Betörende Baukunst
Als ägyptischer Tempel klassischer Form gilt der Horus-Tempel von Edfu. Der Vorhof mit Säulenumgang führt in eine quer dazu liegende Halle. Es folgen ein weiterer Säulensaal, zwei kleine Vorräume und das Allerheiligste mit dem Götterbild. Die ältesten Tempel Ägyptens bestehen aus Hütten mit Holzstangen und Matten oder werden mit Lehmziegeln erbaut. Sie sind nur durch Abbildungen oder geringe archäologische Überreste bekannt.

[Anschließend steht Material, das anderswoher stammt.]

-- ==== Sys2Proof/Machine/Engine.lean ====
section
/-!
DEFINITION. Which rule the engine performs next and where its operands come from (10_state.md R30, 20_memory.md R52), the
host's turn, and the outside's order of turns (R20).
-/

namespace Sys2Proof.Machine

/-! ### Reading the stream -/

/-- One stream byte for the decoder: `MemRead(IN, i, 1)` where `i < L`; an unwritten byte there stops with its index
(R52). At or past `L` the engine reads nothing: the decoder sees 0, which no meaning uses, because `consume` raises
TruncatedInput first (R114). -/
def fetchByte (s : State) (i : Nat) : Except Nat Byte :=
  if i < s.inLen.toNat then
    match inByte s i with
    | some b => .ok b
    | none => .error i
  else .ok 0x00#8

/-- `k` stream bytes from index `i` on, read in increasing order (R60). -/
def fetchBytes (s : State) : Nat → Nat → Except Nat (List Byte)
  | _, 0 => .ok []
  | i, k + 1 =>
    match fetchByte s i with
    | .error j => .error j
    | .ok b => (fetchBytes s (i + 1) k).map (b :: ·)

/-- The header bytes that R90 reads: none when `L < 4`; IN[0..3]; then IN[4..7] only when the magic matched and
`L >= 16`. The reserved bytes are never read (R93): the decoder sees zeros. -/
def fetchHdr (s : State) : Except Nat (List Byte) :=
  if s.inLen.toNat < 4 then .ok (List.replicate 16 0x00#8)
  else
    match fetchBytes s 0 4 with
    | .error j => .error j
    | .ok tag =>
      if tag = [s.cfg.magic.b0, s.cfg.magic.b1, s.cfg.magic.b2, s.cfg.magic.b3] ∧ hdrSize ≤ s.inLen.toNat then
        (fetchBytes s 4 4).map fun len => tag ++ len ++ List.replicate 8 0x00#8
      else .ok (tag ++ List.replicate 12 0x00#8)

/-- The bytes of a back-reference: `b1`, `b2`, and `b3` when the nibble of `b1` is 0 (R111, R112). -/
def fetchRef (s : State) : Except Nat (List Byte) :=
  match fetchByte s s.inPtr.toNat with
  | .error j => .error j
  | .ok b1 => fetchBytes s s.inPtr.toNat (if lenNibble b1 = 0#4 then 3 else 2)

/-- The bytes of the item a context expects at the input cursor. -/
def fetchItem (c : StreamCtx) (s : State) : Except Nat (List Byte) :=
  match c with
  | .hdr => fetchHdr s
  | .win => fetchBytes s s.inPtr.toNat 1
  | .lit => fetchBytes s s.inPtr.toNat 1
  | .ref => fetchRef s

/-! ### The engine's turn -/

/-- The rule the engine performs next. -/
inductive Move where
  /-- IDLE: no step (R30, R157). -/
  | stay
  /-- The success stop (R100). -/
  | finish
  /-- The bit select without a fetch (R102). -/
  | select
  /-- An instruction. -/
  | instr (i : Instr)
  /-- An input byte that the engine needs was never written (R52). -/
  | unwritten (i : Nat)
  /-- Bytes that are no item (the fetch supplies enough bytes, so this does not occur). -/
  | reject (e : DecodeError)
deriving DecidableEq, Repr

/-- Fetch and decode the item a context expects. -/
def fetchMove (c : StreamCtx) (s : State) : Move :=
  match fetchItem c s with
  | .error j => .unwritten j
  | .ok bytes =>
    match decode (.stream c bytes) with
    | .ok i => .instr i
    | .error e => .reject e

/-- The one rule of the phase (R30). In WIN the end test comes first, then the fetch when the mask is exhausted. -/
def nextMove (s : State) : Move :=
  match s.phase with
  | .idle => .stay
  | .hdr => fetchMove .hdr s
  | .win =>
    if s.outPtr = s.outLen then .finish
    else if s.mask = 0x00#8 then fetchMove .win s
    else .select
  | .tok =>
    match s.tok with
    | .lit => fetchMove .lit s
    | .ref => fetchMove .ref s
  | .copy =>
    match decode .internal with
    | .ok i => .instr i
    | .error e => .reject e

/-- One engine step. -/
def engineStep (s : State) : Host.Outcome State Fault Refusal :=
  match nextMove s with
  | .stay => .next s
  | .finish => .next (finish s)
  | .select => .next (selectBit s)
  | .instr i => exec i s
  | .unwritten i => .fault (.unwrittenInput i)
  | .reject e => .refused (.rejected e)

/-! ### Turns -/

/-- One operation of the host (R130 to R136). -/
def hostStep (a : HostAccess) (s : State) : Host.Outcome State Fault Refusal :=
  match decode (.host a) with
  | .ok i => exec i s
  | .error e => .refused (.rejected e)

/-- The next turn (R20): a host operation, an engine step or a hardware reset (R160). When the outside has nothing more
to do the engine runs alone, which is the weak fairness of R171. -/
def takeTurn (s : State) : Host.Outcome State Fault Refusal :=
  match s.turns with
  | [] => engineStep s
  | .engine :: ts => engineStep { s with turns := ts }
  | .host a :: ts => hostStep a { s with turns := ts }
  | .reset :: ts => .next (hardwareReset { s with turns := ts })

/-! ### Placing an instruction -/

/-- The phase in which a context reads its item. -/
def ctxPhase : StreamCtx → Phase
  | .hdr => .hdr
  | .win => .win
  | .lit => .tok
  | .ref => .tok

/-- The index a context reads its item at. -/
def ctxIndex (c : StreamCtx) (s : State) : Nat :=
  match c with
  | .hdr => 0
  | .win => s.inPtr.toNat
  | .lit => s.inPtr.toNat
  | .ref => s.inPtr.toNat

/-- Make an encoded item the very next thing the machine runs: a host access as the next turn; stream bytes at the input
cursor of an engine that is BUSY in the context that selects them, with `L` and `N` raised as far as that needs. -/
def placeEncoded (x : Encoded) (s : State) : State :=
  match x with
  | .host a => { s with turns := .host a :: s.turns }
  | .internal => { s with turns := .engine :: s.turns, phase := .copy, status := statusBusy }
  | .stream c bytes =>
    let p := ctxIndex c s
    { s with
      turns := .engine :: s.turns
      phase := ctxPhase c
      status := statusBusy
      tok := if c = .ref then .ref else .lit
      mask := if c = .win then 0x00#8 else s.mask
      inMem := Memory.writeAll s.inMem p bytes
      inLen := if s.inLen.toNat < p + bytes.length then BitVec.ofNat 32 (p + bytes.length) else s.inLen
      outLen := if c ≠ .hdr ∧ s.outLen.toNat ≤ s.outPtr.toNat then s.outPtr + 1#32 else s.outLen }

end Sys2Proof.Machine
end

Der beeindruckende Sandsteintempel – der am besten erhaltene des Landes – ist Horus, dem Gott mit Falkenkopf, geweiht. Durch seine klassische räumliche Anordnung verströmt er erhabene Harmonie. Besichtigen Sie den großartigen Kolonnadenhof, zwei hohe Säulenhallen, Kapellen und am anderen Ende das Sanktuar: so viel Schönheit betört unweigerlich die Sinne. Der etwa 57 v. Chr. fertiggestellte Horustempel bietet in seiner fast vollständigen Erhaltung einen überwältigenden Eindruck. Nirgendwo lässt sich ptolemäische Sakralarchitektur und Lichtführung besser erleben. Er nimmt die Stellung eines älteren Heiligtums ein und war dem Sonnengott Horus sowie der Hathor von Dendera und deren jugendlichem Sohn Harsomtus (Hersemtaui), dem »Vereiniger beider Ägypten«, geweiht.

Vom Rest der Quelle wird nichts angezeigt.